** ASSIGNED TASK **
In these records, how many lines contain "take"? Please reply with the number only.

##### RECORDS FOR THE TASK

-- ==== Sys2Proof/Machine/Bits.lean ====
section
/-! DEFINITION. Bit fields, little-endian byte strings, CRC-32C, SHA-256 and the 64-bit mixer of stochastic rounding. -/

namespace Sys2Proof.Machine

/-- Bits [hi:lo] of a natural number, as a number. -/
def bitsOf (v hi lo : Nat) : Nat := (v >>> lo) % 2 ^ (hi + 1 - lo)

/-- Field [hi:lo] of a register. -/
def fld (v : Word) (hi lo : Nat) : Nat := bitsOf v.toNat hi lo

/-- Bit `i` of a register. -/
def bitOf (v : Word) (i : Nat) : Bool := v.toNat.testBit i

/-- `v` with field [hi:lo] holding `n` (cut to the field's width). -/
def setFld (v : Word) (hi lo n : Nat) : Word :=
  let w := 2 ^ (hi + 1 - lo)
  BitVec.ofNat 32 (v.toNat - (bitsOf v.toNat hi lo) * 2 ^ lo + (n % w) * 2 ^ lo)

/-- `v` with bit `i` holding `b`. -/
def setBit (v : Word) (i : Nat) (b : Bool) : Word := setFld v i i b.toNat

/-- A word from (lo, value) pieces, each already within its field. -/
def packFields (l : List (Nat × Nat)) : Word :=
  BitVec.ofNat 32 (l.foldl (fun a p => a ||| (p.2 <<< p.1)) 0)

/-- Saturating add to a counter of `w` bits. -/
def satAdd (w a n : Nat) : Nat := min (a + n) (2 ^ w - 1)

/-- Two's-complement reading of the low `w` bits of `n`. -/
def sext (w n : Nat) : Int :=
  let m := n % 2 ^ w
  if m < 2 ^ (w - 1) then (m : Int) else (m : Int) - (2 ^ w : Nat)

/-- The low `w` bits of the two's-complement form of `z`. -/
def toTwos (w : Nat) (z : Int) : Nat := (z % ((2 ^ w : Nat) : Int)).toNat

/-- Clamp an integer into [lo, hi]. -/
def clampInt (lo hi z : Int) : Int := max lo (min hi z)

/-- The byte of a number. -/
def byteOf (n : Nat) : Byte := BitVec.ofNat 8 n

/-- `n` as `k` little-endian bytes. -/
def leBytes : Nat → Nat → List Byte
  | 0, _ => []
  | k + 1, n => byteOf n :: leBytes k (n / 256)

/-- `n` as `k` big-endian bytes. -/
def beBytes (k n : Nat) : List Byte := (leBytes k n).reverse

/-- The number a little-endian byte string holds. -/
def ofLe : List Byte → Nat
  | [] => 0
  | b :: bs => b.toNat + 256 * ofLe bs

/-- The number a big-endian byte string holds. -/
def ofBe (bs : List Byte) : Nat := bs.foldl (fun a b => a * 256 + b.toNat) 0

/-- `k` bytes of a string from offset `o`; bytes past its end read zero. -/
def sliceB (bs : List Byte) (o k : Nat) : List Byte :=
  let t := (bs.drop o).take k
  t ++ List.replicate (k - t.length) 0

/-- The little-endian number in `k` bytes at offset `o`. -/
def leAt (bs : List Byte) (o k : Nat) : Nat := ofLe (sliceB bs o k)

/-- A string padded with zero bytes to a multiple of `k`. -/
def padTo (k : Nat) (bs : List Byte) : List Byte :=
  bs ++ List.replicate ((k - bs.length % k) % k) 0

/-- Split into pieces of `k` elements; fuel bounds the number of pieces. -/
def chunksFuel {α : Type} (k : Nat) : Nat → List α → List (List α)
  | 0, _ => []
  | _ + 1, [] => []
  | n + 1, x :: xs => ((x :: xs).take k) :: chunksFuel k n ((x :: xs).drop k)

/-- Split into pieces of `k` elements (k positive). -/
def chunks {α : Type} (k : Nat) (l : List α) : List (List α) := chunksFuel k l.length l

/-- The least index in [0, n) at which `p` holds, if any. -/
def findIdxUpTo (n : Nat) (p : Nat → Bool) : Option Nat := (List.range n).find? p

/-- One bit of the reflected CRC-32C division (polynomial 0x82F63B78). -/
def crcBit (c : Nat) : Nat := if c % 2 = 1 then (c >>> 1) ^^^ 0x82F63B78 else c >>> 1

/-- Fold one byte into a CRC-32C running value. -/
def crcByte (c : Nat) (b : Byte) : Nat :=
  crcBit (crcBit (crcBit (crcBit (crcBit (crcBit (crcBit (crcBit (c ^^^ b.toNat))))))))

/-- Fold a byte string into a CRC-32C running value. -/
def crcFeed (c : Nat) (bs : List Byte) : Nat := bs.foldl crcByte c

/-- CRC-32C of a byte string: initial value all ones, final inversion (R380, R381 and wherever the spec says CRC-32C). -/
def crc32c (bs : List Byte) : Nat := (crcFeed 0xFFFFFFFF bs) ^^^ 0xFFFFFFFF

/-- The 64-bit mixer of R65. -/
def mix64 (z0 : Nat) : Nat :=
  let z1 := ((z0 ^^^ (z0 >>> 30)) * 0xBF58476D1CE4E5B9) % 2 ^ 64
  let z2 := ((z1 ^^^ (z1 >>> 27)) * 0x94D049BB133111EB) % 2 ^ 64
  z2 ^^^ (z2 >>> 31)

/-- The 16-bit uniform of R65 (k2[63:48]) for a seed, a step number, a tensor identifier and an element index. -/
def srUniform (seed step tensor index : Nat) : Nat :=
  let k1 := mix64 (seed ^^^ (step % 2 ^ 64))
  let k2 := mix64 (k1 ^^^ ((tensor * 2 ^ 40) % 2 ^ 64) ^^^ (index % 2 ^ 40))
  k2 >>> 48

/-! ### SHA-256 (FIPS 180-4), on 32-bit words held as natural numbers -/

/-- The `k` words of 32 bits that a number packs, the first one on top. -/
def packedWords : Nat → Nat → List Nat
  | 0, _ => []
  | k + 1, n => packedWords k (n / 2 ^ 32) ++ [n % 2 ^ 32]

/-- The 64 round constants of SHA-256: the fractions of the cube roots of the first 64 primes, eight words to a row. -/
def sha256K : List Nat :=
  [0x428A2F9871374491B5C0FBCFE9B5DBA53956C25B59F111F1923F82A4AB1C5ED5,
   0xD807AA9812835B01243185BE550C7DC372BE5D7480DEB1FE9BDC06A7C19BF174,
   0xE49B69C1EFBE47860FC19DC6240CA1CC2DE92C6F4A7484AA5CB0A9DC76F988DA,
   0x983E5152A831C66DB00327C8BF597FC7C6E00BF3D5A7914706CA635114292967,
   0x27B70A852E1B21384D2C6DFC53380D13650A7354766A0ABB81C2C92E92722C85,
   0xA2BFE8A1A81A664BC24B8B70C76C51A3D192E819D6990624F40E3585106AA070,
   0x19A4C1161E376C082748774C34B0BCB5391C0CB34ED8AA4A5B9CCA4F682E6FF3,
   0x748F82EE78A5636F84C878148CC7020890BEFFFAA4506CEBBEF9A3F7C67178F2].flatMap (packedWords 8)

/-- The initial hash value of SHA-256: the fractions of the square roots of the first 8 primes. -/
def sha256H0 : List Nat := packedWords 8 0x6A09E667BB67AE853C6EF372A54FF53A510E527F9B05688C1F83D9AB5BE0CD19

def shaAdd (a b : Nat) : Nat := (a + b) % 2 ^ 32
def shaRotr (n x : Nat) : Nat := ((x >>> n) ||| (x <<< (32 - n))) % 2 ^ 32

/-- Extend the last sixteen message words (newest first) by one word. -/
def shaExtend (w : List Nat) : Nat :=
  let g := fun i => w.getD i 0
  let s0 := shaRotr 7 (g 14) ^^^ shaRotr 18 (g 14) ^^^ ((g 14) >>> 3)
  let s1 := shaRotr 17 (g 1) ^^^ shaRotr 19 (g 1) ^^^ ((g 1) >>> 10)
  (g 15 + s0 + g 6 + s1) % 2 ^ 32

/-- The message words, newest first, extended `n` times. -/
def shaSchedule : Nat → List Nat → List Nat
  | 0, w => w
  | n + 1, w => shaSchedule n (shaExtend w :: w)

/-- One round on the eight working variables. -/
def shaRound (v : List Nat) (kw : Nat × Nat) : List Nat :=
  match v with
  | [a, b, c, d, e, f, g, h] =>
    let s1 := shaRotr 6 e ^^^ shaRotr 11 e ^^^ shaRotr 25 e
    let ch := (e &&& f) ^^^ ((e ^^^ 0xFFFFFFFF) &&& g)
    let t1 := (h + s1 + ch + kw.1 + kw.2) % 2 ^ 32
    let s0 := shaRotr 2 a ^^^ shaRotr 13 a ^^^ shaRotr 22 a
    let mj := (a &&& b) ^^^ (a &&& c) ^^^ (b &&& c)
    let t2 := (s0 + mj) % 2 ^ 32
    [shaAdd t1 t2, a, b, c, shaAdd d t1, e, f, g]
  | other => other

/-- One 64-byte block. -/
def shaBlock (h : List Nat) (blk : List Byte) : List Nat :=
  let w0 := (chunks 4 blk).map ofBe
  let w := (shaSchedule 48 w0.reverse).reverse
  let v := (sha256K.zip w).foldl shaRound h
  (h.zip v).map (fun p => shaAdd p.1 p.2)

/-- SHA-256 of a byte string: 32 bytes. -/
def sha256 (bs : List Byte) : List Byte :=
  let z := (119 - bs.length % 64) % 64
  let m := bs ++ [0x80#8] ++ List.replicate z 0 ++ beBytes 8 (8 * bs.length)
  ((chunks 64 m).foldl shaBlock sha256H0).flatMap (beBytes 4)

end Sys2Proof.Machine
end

##########

** OUTPUT **
2